During the fabrication and development of microarrays, researchers were also interested in increasing the speed at which DNA or RNA could be sequenced. In 1990, the HGP chose to tackle the human genome by using a clone-by-clone strategy, sequencing one chromosome at a time. For the time this was semi-high throughput because most of the experiments and analysis being done by hand, but as the project went on more robotics and computational analysis were incorporated. Eight years into the 15-year HGP, J. Craig Venter believed that shotgun sequencing would speed the project up without affecting the accuracy. The human genome was published by both groups in February 2001 (Lander et al. 2001; Venter et al. 2001).

In a post HGP world, microarrays and sequencing have grown leaps and bounds. The availability of complete genomic sequences has led to improvements in both the accuracy and interpretations of the microarrays, as well as other functionalities such as examining alternate splicing. On the sequencing aspect, a number of technologies, known as next-generation sequencing, have now been developed allowing the performance of multiple parallel sequencing reactions at once, giving researchers the ability to obtain vast amounts of sequence data starting from RNA or DNA (Schuster 2008).

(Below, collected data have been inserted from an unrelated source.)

theorem putAll_inRange {l : List (Nat × Nat)} (h : ∀ e ∈ l, codeRange e.1 e.2 = true) : (putAll l).InRange := by
  induction l using List.reverseRecOn with
  | nil => exact Items.defaults_inRange
  | append_singleton l e ih =>
    have hl := ih fun x hx => h x (by simp [hx])
    have he := h e (by simp)
    rw [putAll_append]
    unfold codeRange at he
    split at he
    · exact hl.put he
    · next hc => rwa [put_of_not_configCode hc]

theorem completeItems_eq (l : List (Nat × Nat)) : completeItems l =
    if (appliedValue l 0x16).isNone ∧ ¬(putAll l).govLow < (putAll l).govHigh then
      { putAll l with govLow := (putAll l).govHigh - 1 } else putAll l := rfl

/-- The item set completed at load end is lawful (R195). -/
theorem completeItems_lawful {l : List (Nat × Nat)} (h : AppliedFits l) : (completeItems l).Lawful := by
  have hin := putAll_inRange fun e he => (h.2 e he).1
  rw [completeItems_eq, Items.lawful_iff]
  split
  · have hhigh := hin.1 0x15 (by decide)
    simp only [configRange, Items.value, Bool.and_eq_true, decide_eq_true_eq] at hhigh
    refine ⟨?_, by dsimp only; omega⟩
    have hput : { putAll l with govLow := (putAll l).govHigh - 1 } = (putAll l).put 0x16 ((putAll l).govHigh - 1) := rfl
    rw [hput]
    exact hin.put (by simp only [configRange, Bool.and_eq_true, decide_eq_true_eq]; omega)
  · next hc =>
    refine ⟨hin, ?_⟩
    cases hlow : appliedValue l 0x16 with
    | none =>
      by_contra hn
      exact hc ⟨by simp [hlow], hn⟩
    | some v =>
      rw [putAll_govLow, putAll_govHigh, hlow]
      exact (h.2 _ (mem_of_appliedValue hlow)).2 rfl

theorem loaderLaw_iff (s : State) : LoaderLaw s ↔
    AppliedFits s.loader.applied ∧ s.loader.lastCode = s.loader.applied.getLast?.map (·.1) ∧
      s.loader.index = s.loader.applied.length ∧ (s.phase = .inReset ↔ s.loader.stage = .idle) ∧
      (s.phase = .running ↔ s.loader.stage = .done) := by
  constructor
  · rintro ⟨h1, h2, h3, -, h5, h6, h7⟩
    exact ⟨⟨h1, h5⟩, h2, h3, h6, h7⟩
  · rintro ⟨h1, h2, h3, h6, h7⟩
    exact ⟨h1.1, h2, h3, by have := h1.length_le; omega, h1.2, h6, h7⟩

theorem recordPasses_iff (t : Loader) (c v : Nat) : recordPasses t c v = true ↔
    (∀ b ∈ t.lastCode, b < c) ∧ codeRange c v = true ∧ (c = 0x16 → v < (appliedValue t.applied 0x15).getD 20) := by
  have hlast : (match t.lastCode with | some b => decide (b < c) | none => true) = true ↔ ∀ b ∈ t.lastCode, b < c := by
    cases t.lastCode <;> simp
  have hgov : (c != 0x16 || v < (appliedValue t.applied 0x15).getD Items.defaults.govHigh) = true ↔
      (c = 0x16 → v < (appliedValue t.applied 0x15).getD 20) := by
    rw [Bool.or_eq_true, bne_iff_ne, decide_eq_true_eq, ← imp_iff_not_or]
    exact Iff.rfl
  unfold recordPasses
  rw [Bool.and_eq_true, Bool.and_eq_true, and_assoc]
  exact and_congr hlast (and_congr Iff.rfl hgov)

/-- The Loader's own part of its law: what it has applied, and its counters. -/
def Loader.Fits (t : Loader) : Prop :=
  AppliedFits t.applied ∧ t.lastCode = t.applied.getLast?.map (·.1) ∧ t.index = t.applied.length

Sequencing of the entire transcriptome of a given sample is now doable in a quantitative manner (known as RNAseq) (Wang et al. 2009). While it was thought that RNAseq would result in the obsolescence of microarrays, the experience in their use, a high level of understanding of the strengths and weaknesses of microarrays, wide availability of the equipment needed to perform microarray experiments as well as the computer hardware and software necessary for their analysis has resulted in their continued widespread use. Furthermore a large amount of microarray data is shared by researchers through repositories such as Gene Expression Omnibus (GEO, www.ncbi.nlm.nih.gov/geo/) and ArrayExpress (www.ebi.ac.uk/arrayexpress/). The utility of this data has been greatly increased through actions by the research community to set up a series of standards, known as Minimum Information About a Microarray Experiment (MIAME), for the presentation, interpretation, and exchange of microarray experimental data (Brazma et al. 2001).

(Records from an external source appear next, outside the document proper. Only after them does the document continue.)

/-- The lengths of the removed spindles are credited, and the new ones have none (R22, R47). -/
theorem InBooks.changeSections {s : State} (hs : InBooks s) (side : Side) (n : Nat) : InBooks (Machine.changeSections side n s) := by
  have hcredit := hs.creditPossible side
  have hmark := creditPossible_mark side s
  have hspindles := changeSections_spindles side n s
  have hflmm : (Machine.changeSections side n s).flmm = s.flmm := (changeSections_frame side s n).flmm
  have hshift : (Machine.changeSections side n s).shift = (creditRun side
      (openSum ((s.spindles.get side).drop (48 * n)) s.flmm) (Machine.creditPossible side s)).shift := by
    have hafter := ((releaseSlot_frame side (releaseRemoved side (48 * n) (Machine.creditPossible side s)) (48 * n)).wide
      (rs := [.roving, .line, .spindles, .bus, .items, .carriages])).next (resizeSide_frame side _ n) |>.next
      (setItems_frame _ { (resizeSide side n (releaseSlot side (48 * n) (releaseRemoved side (48 * n)
        (Machine.creditPossible side s)))).items with sections := (resizeSide side n (releaseSlot side (48 * n)
        (releaseRemoved side (48 * n) (Machine.creditPossible side s)))).items.sections.set side n }) |>.next
      (recallCarriage_frame side _ (48 * n))
    exact hafter .shift (by decide)
  intro sd
  by_cases hsd : sd = side
  · subst hsd
    obtain ⟨hle, hroom, -⟩ := hcredit sd
    have hsum : openSum (s.spindles.get sd) s.flmm = openSum ((s.spindles.get sd).take (48 * n)) s.flmm +
        openSum ((s.spindles.get sd).drop (48 * n)) s.flmm := by
      rw [← openSum_append, List.take_append_drop]
    have hrun0 : runNow (Machine.creditPossible sd s) sd =
        ((Machine.creditPossible sd s).shift.live.sides.get sd).run + openSum (s.spindles.get sd) s.flmm := rfl
    have hrun : runNow (Machine.changeSections sd n s) sd = runNow (Machine.creditPossible sd s) sd := by
      rw [runNow, hshift, hflmm, hspindles, Sides.get_set_same, openSum_append, openSum_formed,
        creditRun_run _ _ _ (by omega), hrun0]
      omega
    have hposs : possibleNow (Machine.changeSections sd n s) sd = possibleNow (Machine.creditPossible sd s) sd := by
      have hm : (Machine.changeSections sd n s).shift.marks.get sd = s.flmm := by
        rw [hshift]
        exact hmark
      have hm0 : possibleNow (Machine.creditPossible sd s) sd =
          ((Machine.creditPossible sd s).shift.live.sides.get sd).possible := by
        rw [possibleNow, hmark, show (Machine.creditPossible sd s).flmm = s.flmm from rfl, Nat.sub_self, Nat.zero_mul,
          Nat.add_zero]
      rw [possibleNow, hm, hflmm, Nat.sub_self, Nat.zero_mul, Nat.add_zero, hshift, creditRun_possible, hm0]
    refine ⟨by rw [hrun, hposs]; exact hle, by rw [hposs]; exact hroom, ?_⟩
    rw [hshift, hflmm]
    exact hmark.le
  · obtain ⟨hle, hroom, hmk⟩ := hcredit sd
    have hsp : (Machine.changeSections side n s).spindles.get sd = (Machine.creditPossible side s).spindles.get sd := by
      rw [hspindles, Sides.get_set_other _ _ _ _ hsd]
      rfl
    have hposs : possibleNow (Machine.changeSections side n s) sd = possibleNow (Machine.creditPossible side s) sd := by
      unfold possibleNow inService
      rw [hsp, hshift, hflmm, creditRun_possible]
      rfl
    have hrun : runNow (Machine.changeSections side n s) sd = runNow (Machine.creditPossible side s) sd := by
      unfold runNow
      rw [hsp, hshift, hflmm, creditRun_run_other _ _ hsd]
      rfl
    rw [hposs, hrun, hshift, hflmm]
    exact ⟨hle, hroom, hmk⟩

/-- A close leaves nothing counted and nothing open (R152). -/
theorem closeShift_inBooks {s : State} (label stamp : Nat) : InBooks (closeShift label stamp s) := by
  have hframe := ((split_frame s).next (creditPossible_frame .a _)).next (creditPossible_frame .b _)
  have hspindles (side : Side) : (closeShift label stamp s).spindles.get side =
      (s.spindles.get side).map (·.close s.articles.active s.flmm) := by
    cases side <;> rfl
  have hflmm : (closeShift label stamp s).flmm = s.flmm := (closeShift_frame s label stamp).flmm
  intro side
  have hmark : (closeShift label stamp s).shift.marks.get side = s.flmm := by
    cases side <;> rfl
  have hrun : runNow (closeShift label stamp s) side = 0 := by
    rw [runNow, hspindles, hflmm, openSum_close]
    cases side <;> rfl
  have hposs : possibleNow (closeShift label stamp s) side = 0 := by
    rw [possibleNow, hmark, hflmm, Nat.sub_self, Nat.zero_mul]
    cases side <;> rfl
  rw [hrun, hposs, hmark, hflmm]
  exact ⟨Nat.le_refl _, by decide, Nat.le_refl _⟩

/-! ## Every operation -/

theorem lockSpindle_sameLengths (side : Side) (pos : Nat) (c : LockCause) (sp : Spindle) (s : State) :
    SameLengths s (lockSpindle side pos c sp s) :=
  ((((writeSpindle_frame side pos s (sp.locked c)).sameLengths).frame (raise_frame _ _)).countSide _ _)

theorem judgeAttempts_sameLengths (side : Side) (pos : Nat) (sp : Spindle) (s : State) :
    SameLengths s (judgeAttempts side pos sp s) := by
  unfold judgeAttempts
  split
  · exact (writeSpindle_frame _ _ _ _).sameLengths
  split
  · exact lockSpindle_sameLengths _ _ _ _ _
  · exact (writeSpindle_frame _ _ s _).sameLengths.frame (raise_frame _ _)

theorem InBooks.replaceBobbin {s : State} (hs : InBooks s) (y : SpRef) : InBooks (replaceBobbin y s) := by
  have full (u : State) (a : Spindle) : Reforms u.flmm (s.articles.active.bobbin * 1000) [.seed, .mark, .join, .renew,
      .renumber] a { a.renewed s.articles.active with attempts := 0 } :=
    (Change.seed _ a (Nat.le_refl _)).reforms.next (Change.mark 0 a.stamps a.rogueUnlocked _ (by decide) (.inl rfl))
  cases h : s.spindle y.side y.pos with
  | none => simpa [Machine.replaceBobbin, h] using hs
  | some old =>
    by_cases hrun : old.state = .running
    · have hold : (Machine.split s).spindle y.side y.pos = some (old.close s.articles.active s.flmm) := by
        rw [split_spindle, h]; rfl
      have hstate : (old.close s.articles.active s.flmm).state = .running := by simp [Spindle.close, hrun]
      rw [replaceBobbin_of_running h hrun]
      have hjoin := joinBreakList_frame y.side y.pos (Machine.split s) .rovingChange
        { (old.close s.articles.active s.flmm).renewed s.articles.active with attempts := 0 }
      exact (hs.split.of_plain (joinBreakList_records hold fun q => (full _ _).next
        (Change.join .rovingChange q _ (by decide) (.inl hstate))) rfl hjoin.flmm hjoin.sameLengths).countSide _ _
    by_cases hwait : old.state = .waitRoving
    · rw [replaceBobbin_of_waitRoving h hwait]
      have hjoin := joinBreakList_frame y.side y.pos s .rovingChange
        { old.renewed s.articles.active with attempts := 0 }
      exact (hs.of_plain (joinBreakList_records h fun q => (full _ _).next
        (Change.renew .rovingChange q _ (by decide) hwait)) rfl hjoin.flmm hjoin.sameLengths).countSide _ _
    · rw [replaceBobbin_of_other h hrun hwait]
      have hwrite := writeSpindle_frame y.side y.pos s (old.renewed s.articles.active)
      exact (hs.of_plain (ks := [.seed, .clamp]) (writeSpindle_records_of h
        ((Change.seed _ old (Nat.le_refl _)).reforms.next (Change.clamp _))) rfl hwrite.flmm hwrite.sameLengths).countSide
        _ _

With this public data availability one can reanalyze such data for genes and conditions of interest. In addition meta-analysis is becoming more and more applicable to microarray data as well as a large number of research interests. Meta-analysis is a combinational technique of independent studies addressing the same or similar hypothesis(s). This allows for the analysis of a larger sample sizes to better represent the population at large. The method reduces type I error, therefore reducing false positives and improving the reliability of the results. Meta-analysis also has the ability to control for between-study variation and can be a useful tool in identifying differences between studies. Overall meta-analysis can be a powerful tool in combining independent data sources in microarray analysis in biomedical studies (Ramasamy et al. 2008).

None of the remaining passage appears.